When computer scientists analyze social networks, they focus mainly on individual users, the relationships or interactions that connect them, and the timing of their interactions. Shaobin Xu believes there’s a rich source of untapped data to mine for additional insights: the text that flows among users.
Xu’s research examines two types of text: online content and the citation networks built through academics acknowledging the work of others. Links between social actors in social networks are particularly revealing because they point to who is influencing whom — powerful information when it comes to viral marketing or understanding how social attitudes and policies evolve, such as the growing acceptance and subsequent legalization of same-sex marriage in the U.S. His investigations lie at the intersection of social network analysis and natural language processing — the branch of artificial intelligence that helps computers understand, interpret, and manipulate human language.

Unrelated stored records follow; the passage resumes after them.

-- ==== Sys2Proof/Certificates/Slice0/Obligations.lean ====
section
/-! DEFINITION. Sys2Proof/Certificates/Slice0/Obligations.lean: what is claimed of the block: its steps, its registers, and what every command does. -/
open Sys2Proof Sys2Proof.Machine Sys2Proof.Machine.Dev

/-! ### Steps -/

/-- A step takes the command at the front of the queue and is exec of it with the queue's rest (95_what_each_step_holds.md: each
step whole and indivisible); with no command waiting one FABRIC tick passes, in which the time bases and the media clock go on
while they have a clock (the model's choice: log entry 2). -/
def Obligations.StepTakesFront : Prop :=
  (∀ (c : Instr) (s : State), step { s with pending := c :: s.pending } = exec c s)
  ∧ (∀ s : State, s.pending = [] → ∃ t, step s = .next t ∧ t.pending = [] ∧ t.dev.now = s.dev.now + 1
      ∧ Only ([.time, .tbs, .lnd, .regs .tb, .regs .lnd] ++ events) s.dev t.dev
      ∧ (s.dev.chipRuns = false → Only ([.time] ++ events) s.dev t.dev))

/-- The commands of a queue act in their order, each whole and once (95_what_each_step_holds.md), and no command, whatever the
state, stops the block or reads or changes the queue. -/
def Obligations.QueueOrder : Prop :=
  ∃ effect : Instr → Dev → Dev, (∀ (c : Instr) (s : State), exec c s = .next ⟨s.pending, effect c s.dev⟩)
    ∧ ∀ (l q : List Instr) (d : Dev), steps l.length ⟨l ++ q, d⟩ = .next ⟨q, l.foldl (fun d c => effect c d) d⟩

/-- The porch's copy of the event log holds at most 64 records (R554), from every state in which it does, after every step. -/
def Obligations.PorchKeepsNewest : Prop :=
  ∀ s : State, LogFits s → (∃ t, step s = .next t) ∧ ∀ t, step s = .next t → LogFits t

/-- State.reset is the device after a cold reset by PORCH_PG (R511, R521): no command waits, every register is at its reset value
with RST_CAUSE at 1, memory reads as unwritten, the chip domain, the engines, the rings and the DRAM channels are off. Reset
values and memory contents that the spec does not give are those of the log. -/
def Obligations.ResetState : Prop :=
  State.reset.pending = []
  ∧ (∀ a, State.reset.dev.reg a = if a = Adr.RST_CAUSE then 1 else resetValue a)
  ∧ (∀ a, sget resetValue State.reset.dev.act a = resetValue a ∧ sget resetValue State.reset.dev.act1 a = resetValue a ∧ sget resetValue State.reset.dev.act2 a = resetValue a)
  ∧ (∀ a, State.reset.dev.byteAt a = unwritten a) ∧ State.reset.dev.chipOn = false ∧ State.reset.dev.pch.up = false
  ∧ (∀ k : EngIx, State.reset.dev.engState k = engOff) ∧ (∀ r, r < 41 → State.reset.dev.ringState r = 0)
  ∧ (∀ c : ChanIx, State.reset.dev.dmcState c = dmcOff) ∧ (∀ p : SapIx, (State.reset.dev.sapAt p).phase = .stopped)
  ∧ (∀ b, b < 64 → State.reset.dev.armed b = false) ∧ Memory.wf State.reset.dev = true ∧ LogFits State.reset

/-- R96: an engine in OFF reads 0 in every ENG register and ignores every write to them; setup-only fields of ENG take writes while
the engine is READY or FAILED. -/
def Obligations.EngineOffRegisters : Prop :=
  (∀ (s : State) (m : Master) (k : EngIx) (o : Nat) (v : Word), Served s.dev m → s.dev.engState k = engOff → o % 4 = 0 → o < 0x10000 →
      Makes (.rcCounterRead m (0x200000 + 0x10000 * k.val + o)) s [.resp] (fun e => e.resp = .okay 0)
        ∧ Makes (.registerWrite m (0x200000 + 0x10000 * k.val + o) v) s [.resp] (fun e => e.resp = .okay 0 ∧ ∀ a, 0x200000 + 0x10000 * k.val ≤ a → a < 0x210000 + 0x10000 * k.val → e.reg a = s.dev.reg a))
  ∧ (∀ (d : Dev) (f : Found) (g : FSpec), f.pl.blk = .eng → g ∈ f.spec.fields → g.eff = .stopped →
      (Takes d f g = true ↔ d.engState f.pl.u = engReady ∨ d.engState f.pl.u = engFailed))

/-- R68, R71: while the wrap count stays within −7 to +7 a lane's value V80 + WC × 2^80 is the true sum, whatever the order of the
additions; a narrowing that does not saturate is the nearest integer, a tie to the even one. -/
def Obligations.LaneArithmetic : Prop :=
  (∀ (l : Acc84) (x y : List Int), l.wc ≠ 8 → x.Perm y → (x.foldl (fun l z => (l.add z).l) l).wc ≠ 8 → (y.foldl (fun l z => (l.add z).l) l).wc ≠ 8 →
      laneValue (x.foldl (fun l z => (l.add z).l) l) = laneValue l + x.sum ∧ x.foldl (fun l z => (l.add z).l) l = y.foldl (fun l z => (l.add z).l) l)
  ∧ (∀ (l : Acc84) (sh w : Nat), l.wc = 0 → (l.narrow sh w).ovf = false → Nearest l.v.toInt sh (l.narrow sh w).v)

/-! ### Register accesses -/

/-- REGISTER_WRITE, WRITE_HI_BUFFER and WRITE_LO_COMMIT (R5, R7, R8): every field of the register takes what its access code makes
of the written bits, and no other register changes; of a pair the high half is held in its buffer, and the write of the low half
commits both. -/
def Obligations.RegisterWrites : Prop :=
  (∀ (s : State) (m : Master) (a : Nat) (v : Word) (f : Found), Served s.dev m → regAt a = some f → a % 4 = 0 → f.spec.half = .word →
      Writes s.dev m f → (∀ i, ¬ evBit a i) →
    Makes (.registerWrite m a v) s [.reg a, .resp] (fun e =>
      e.resp = .okay 0 ∧ Holds s.dev e f a v))
  ∧ (∀ (s : State) (m : Master) (a : Nat) (v : Word) (g : Found), Served s.dev m → regAt (a + 4) = some g → a % 4 = 0 →
      g.spec.half = .high → Writes s.dev m g →
    Makes (.writeHiBuffer m (a + 4) v) s [.pairs, .resp] (fun e =>
      e.resp = .okay 0 ∧ e.heldHigh a = v.toNat))
  ∧ (∀ (s : State) (m : Master) (a : Nat) (v : Word) (f g : Found), Served s.dev m → regAt a = some f → regAt (a + 4) = some g →
      a % 4 = 0 → f.spec.half = .low → Writes s.dev m f → Writes s.dev m g → (∀ i, ¬ evBit a i) → (∀ i, ¬ evBit (a + 4) i) →
    Makes (.writeLoCommit m a v) s [.reg a, .reg (a + 4), .pairs, .resp] (fun e =>
      e.resp = .okay 0 ∧ Holds s.dev e f a v
      ∧ Holds s.dev e g (a + 4) (BitVec.ofNat 32 (s.dev.heldHigh a)) ∧ e.heldHigh a = 0))

/-- READ_LO_LATCH and RC_COUNTER_READ (R5, R7, R601): a read of the low half of a pair returns it and latches the high half; a read
of the high half then returns the latch; a read of a register with a read-to-clear count returns it and leaves the count 0.
Write-only and reserved bits read 0. -/
def Obligations.ReadEffects : Prop :=
  (∀ (s : State) (m : Master) (a : Nat) (f g : Found), Served s.dev m → regAt a = some f → regAt (a + 4) = some g → a % 4 = 0 →
      f.spec.half = .low → f.special = false → g.special = false → ¬(0x48000 ≤ a ∧ a < 0x49000) →
    Makes (.readLoLatch m a) s [.pairs, .resp] (fun e =>
      e.resp = .okay ((s.dev.reg a).toNat &&& readMask f.spec.fields)
      ∧ (sget (fun _ => (0 : Word)) e.latch a).toNat = (s.dev.reg (a + 4)).toNat &&& readMask g.spec.fields))
  ∧ (∀ (s : State) (m : Master) (a : Nat) (g : Found), Served s.dev m → regAt (a + 4) = some g → a % 4 = 0 → g.spec.half = .high →
      g.special = false → ¬(0x48000 ≤ a + 4 ∧ a + 4 < 0x49000) →
    Makes (.readLoLatch m (a + 4)) s [.resp] (fun e =>
      e.resp = .okay (sget (fun _ => (0 : Word)) s.dev.latch a).toNat))
  ∧ (∀ (s : State) (m : Master) (a : Nat) (f : Found), Served s.dev m → regAt a = some f → a % 4 = 0 → f.spec.half = .word →
      f.special = false → (∀ i, ¬ evBit a i) → ¬(0x48000 ≤ a ∧ a < 0x49000) →
    Makes (.rcCounterRead m a) s [.reg a, .resp] (fun e =>
      e.resp = .okay ((s.dev.reg a).toNat &&& readMask f.spec.fields)
      ∧ ∀ x ∈ f.spec.fields, bitsOf (e.reg a).toNat x.lo x.w = if x.acc = .rc then 0 else bitsOf (s.dev.reg a).toNat x.lo x.w))

/-! ### Landing -/

/-- LND_RUN, LND_COUNTER_LOAD, MPLL_LOCK, MPLL_UNLOCK (R29, R31, R603): RUN written 1 makes a stopped LND wait for lock; with the
PLL locked the counters are loaded from the time base; lock and its loss show in LND_MPLL_STATUS, and without lock MEDIA holds
its rate. -/
def Obligations.LandingClock : Prop :=
  (∀ (s : State) (m : Master) (v : Word), Served s.dev m → v.getLsbD 0 = true → s.dev.on LND_CTRL.RUN = false →
      s.dev.on LND_STATUS.RUNNING = false → s.dev.lnd.counting = false →
    Makes (.lndRun m v) s [.reg Adr.LND_CTRL, .reg Adr.LND_STATUS, .resp] (fun e =>
      e.resp = .okay 0 ∧ Wrote s.dev e Adr.LND_CTRL v ∧ e.on LND_STATUS.WAIT_LOCK = true))
  ∧ (∀ s : State, s.dev.chipRuns = true → s.dev.on LND_STATUS.WAIT_LOCK = true → s.dev.on LND_MPLL_STATUS.LOCK = true →
    Makes (.lndCounterLoad) s [.reg Adr.LND_STATUS, .reg Adr.LND_SAMPLE_LO, .reg (Adr.LND_SAMPLE_LO + 4), .reg Adr.LND_PERIOD_LO,
        .reg (Adr.LND_PERIOD_LO + 4), .reg Adr.LND_MISSED_LO, .reg (Adr.LND_MISSED_LO + 4), .lnd] (fun e =>
      e.on LND_STATUS.WAIT_LOCK = false ∧ e.lnd = { s.dev.lnd with counting := true, frozen := none, media := (s.dev.tbAt s.dev.tbSel).t }
      ∧ e.get64 Adr.LND_SAMPLE_LO = s.dev.tbSample s.dev.tbSel % 2 ^ 64
      ∧ e.get64 Adr.LND_PERIOD_LO = s.dev.tbSample s.dev.tbSel / s.dev.perLen % 2 ^ 64))
  ∧ (∀ s : State, s.dev.chipRuns = true →
    Makes (.mpllLock) s [.reg Adr.LND_MPLL_STATUS, .lnd] (fun e =>
      e.on LND_MPLL_STATUS.LOCK = true ∧ e.on LND_MPLL_STATUS.HOLDOVER = false
      ∧ e.lnd = { s.dev.lnd with track := true, media := e.lnd.media }
      ∧ (s.dev.lnd.counting = false → e.lnd.media = (s.dev.tbAt s.dev.tbSel).t)))
  ∧ (∀ s : State, s.dev.chipRuns = true →
    Makes (.mpllUnlock) s [.reg Adr.LND_MPLL_STATUS, .lnd] (fun e =>
      e.on LND_MPLL_STATUS.LOCK = false ∧ e.on LND_MPLL_STATUS.HOLDOVER = true
      ∧ e.lnd = { s.dev.lnd with
          track := false, rate := if s.dev.lnd.track then s.dev.tbIncr s.dev.tbSel else s.dev.lnd.rate }))

/-- LND_ARM and LND_DISARM (R37, R42, R43): while LND runs, the banks of the mask that R43 does not refuse are armed with the
target; a disarm takes the banks of its mask that are not already due. -/
def Obligations.LandingArms : Prop :=
  (∀ (s : State) (m : Master) (v : Word) (b : Nat), Served s.dev m → s.dev.lndStopped = false → b < 64 →
    Makes (.lndArm m v) s [.regs .lnd, .pairs, .resp] (fun e =>
      e.resp = .okay 0
      ∧ let taken := decide (b < 49) && bitOf (v.toNat + 2 ^ 32 * s.dev.heldHigh Adr.LND_ARM_LO) b && !(s.dev.armed b
            || (s.dev.get64 Adr.LND_TARGET_LO != 0 && decide (b < 16) && s.dev.get64 Adr.LND_TARGET_LO % s.dev.interval != 0))
        e.armed b = (s.dev.armed b || taken)
        ∧ e.get64 (Adr.LND_BANK_TARGET_LO b) = if taken then s.dev.get64 Adr.LND_TARGET_LO else s.dev.get64 (Adr.LND_BANK_TARGET_LO b)))
  ∧ (∀ (s : State) (m : Master) (v : Word) (b : Nat), Served s.dev m → b < 64 →
    Makes (.lndDisarm m v) s [.reg Adr.LND_ARMED_LO, .reg (Adr.LND_ARMED_LO + 4), .reg Adr.LND_MISSED_LO,
        .reg (Adr.LND_MISSED_LO + 4), .reg Adr.LND_STATUS, .pairs, .resp] (fun e =>
      e.resp = .okay 0
      ∧ e.armed b = (s.dev.armed b && !(bitOf (v.toNat + 2 ^ 32 * s.dev.heldHigh Adr.LND_DISARM_LO) b && !bitOf s.dev.dueMask b))))

/-- FREEZE_POINT and LANDING (R30, R38, R40, R602): the freeze point fixes which banks are due and copies nothing, or finds RUN 0
and stops LND at the landing that then does not occur; the landing counts the period and clears the arms of the due banks. -/
def Obligations.LandingRun : Prop :=
  (∀ (s : State) (ticks : Nat), s.dev.chipRuns = true → s.dev.lnd.counting = true → s.dev.lnd.frozen = none →
      s.dev.on LND_CTRL.RUN = true →
    Makes (.freezePoint ticks) s [.time, .tbs, .lnd, .reg Adr.TB_STATUS, .reg Adr.LND_MPLL_STATUS, .reg Adr.LND_SAMPLE_LO, .reg (Adr.LND_SAMPLE_LO + 4),
        .regs .hall, .regs .mix, .regs .fe, .regs .gang, .regs .sap, .fe, .sap, .mix, .gang, .hall] (fun e =>
      ∃ f, e.lnd.frozen = some f ∧ f.stop = false ∧ (s.dev.lnd.track = false → f.period = (s.dev.period + 1) % 2 ^ 64)
      ∧ ∀ b, b < 64 → (bitOf f.due b || bitOf f.refused b) = (s.dev.armed b && !bitOf (s.dev.get64 Adr.LND_MISSED_LO) b
          && (if s.dev.get64 (Adr.LND_BANK_TARGET_LO b) = 0 then decide (16 ≤ b ∨ f.period % s.dev.interval = 0)
            else s.dev.get64 (Adr.LND_BANK_TARGET_LO b) == f.period))))
  ∧ (∀ (s : State) (ticks : Nat), s.dev.chipRuns = true → s.dev.lnd.counting = true → s.dev.lnd.frozen = none →
      s.dev.on LND_CTRL.RUN = false →
    Makes (.freezePoint ticks) s [.time, .tbs, .lnd, .reg Adr.TB_STATUS, .reg Adr.LND_MPLL_STATUS, .reg Adr.LND_SAMPLE_LO, .reg (Adr.LND_SAMPLE_LO + 4)] (fun e =>
      e.lnd.frozen = some ⟨0, 0, (s.dev.period + 1) % 2 ^ 64, none, true⟩))
  ∧ (∀ (s : State) (ticks : Nat) (f : Frozen), s.dev.chipRuns = true → s.dev.lnd.frozen = some f → f.stop = true →
    Makes (.landing ticks) s [.time, .tbs, .lnd, .reg Adr.TB_STATUS, .reg Adr.LND_MPLL_STATUS, .reg Adr.LND_SAMPLE_LO, .reg (Adr.LND_SAMPLE_LO + 4), .reg Adr.LND_STATUS] (fun e =>
      e.lnd.counting = false ∧ e.lnd.frozen = none ∧ e.on LND_STATUS.RUNNING = false
      ∧ e.get64 Adr.LND_SAMPLE_LO = (s.dev.period * s.dev.perLen + s.dev.perLen - 1) % 2 ^ 64))
  ∧ (∀ (s : State) (ticks : Nat) (f : Frozen), s.dev.chipRuns = true → s.dev.lnd.counting = true → s.dev.lnd.frozen = some f →
      f.stop = false → f.resync = none →
    Makes (.landing ticks) s [.time, .tbs, .lnd, .reg Adr.TB_STATUS, .reg Adr.LND_MPLL_STATUS, .reg Adr.LND_SAMPLE_LO, .reg (Adr.LND_SAMPLE_LO + 4), .regs .lnd, .act, .regs .pmc, .regs .hall, .regs .tsk, .regs .mix, .regs .fe, .regs .sap, .regs .gang, .regs .och,
        .regs .mac, .regs .hif, .regs .ecc, .regs .dmc, .regs .eng, .regs .rst, .regs .xlt, .regs .pch, .regs .fab, .regs .tb, .hall, .tsk, .mix, .fe, .sap, .gang, .och, .mac, .mem, .ecc, .eng, .fab, .dmc, .ring, .pch,
        .lortis, .bad] (fun e =>
      e.lnd.frozen = none ∧ e.on LND_STATUS.RUNNING = true ∧ e.get64 Adr.LND_PERIOD_LO = f.period % 2 ^ 64
      ∧ ∀ b, b < 64 → e.armed b = (s.dev.armed b && !bitOf f.due b && !bitOf f.refused b)))

/-! ### The pantry, the rooms and their ECC -/

/-- FILL_GO, FILL_DONE, ECC_INJECT_ARM (R435, R436, R449): GO starts a fill of a legal range, or sets FILL_BAD; its end leaves every
byte of the range 0 and its words clean; a write with ARM arms an injection. -/
def Obligations.PantryFills : Prop :=
  (∀ (s : State) (m : Master) (v : Word), Served s.dev m → v.getLsbD 0 = true → s.dev.ecc.fill = none →
      s.dev.fillOk (s.dev.get64 Adr.ECC_FILL_ADDR_LO) (s.dev.reg Adr.ECC_FILL_LEN).toNat = true →
    Makes (.fillGo m v) s [.reg Adr.ECC_FILL_CTRL, .reg Adr.ECC_STATUS, .ecc, .resp] (fun e =>
      e.resp = .okay 0 ∧ e.on ECC_STATUS.FILL_BUSY = true
      ∧ e.ecc = { s.dev.ecc with fill := some (s.dev.get64 Adr.ECC_FILL_ADDR_LO, (s.dev.reg Adr.ECC_FILL_LEN).toNat) }))
  ∧ (∀ (s : State) (m : Master) (v : Word), Served s.dev m → v.getLsbD 0 = true →
      s.dev.ecc.fill.isSome = true ∨ s.dev.fillOk (s.dev.get64 Adr.ECC_FILL_ADDR_LO) (s.dev.reg Adr.ECC_FILL_LEN).toNat = false →
    Makes (.fillGo m v) s [.reg Adr.ECC_FILL_CTRL, .reg Adr.ECC_STATUS, .resp] (fun e =>
      e.resp = .okay 0 ∧ e.on ECC_STATUS.FILL_BAD = true))
  ∧ (∀ (s : State) (a n : Nat), s.dev.chipRuns = true → s.dev.ecc.fill = some (a, n) → pantryBase ≤ a → a + n ≤ regBase →
      s.dev.on ECC_INJ_CTRL.ARM = false → s.dev.poolTouched a n = [] →
    Makes (.fillDone) s [.reg Adr.ECC_STATUS, .mem, .ecc] (fun e =>
      e.on ECC_STATUS.FILL_BUSY = false ∧ e.ecc.fill = none
      ∧ (∀ k, e.byteAt k = if a ≤ k ∧ k < a + n then 0 else s.dev.byteAt k)
      ∧ ∀ w, a ≤ w → w < a + n → unitState e.ecc w = .clean))
  ∧ (∀ (s : State) (m : Master) (v : Word), Served s.dev m →
    Makes (.eccInjectArm m v) s [.reg Adr.ECC_INJ_CTRL, .resp] (fun e =>
      e.resp = .okay 0 ∧ Wrote s.dev e Adr.ECC_INJ_CTRL v))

Xu and his fellow researchers look to a decidedly old-fashioned medium to understand the flow of modern information. In the pre-intellectual property days of the 19th century, newspaper and magazine editors across the country unabashedly cribbed and printed each other’s content. Xu has been involved with the Viral Texts Project, a joint endeavor among the University’s computer scientists, English scholars and historians, and a great example of the collaborative spirit that attracted him to Northeastern.
With three internships at Google under his belt, Xu hopes to eventually conduct research there or at another large and innovative technology company.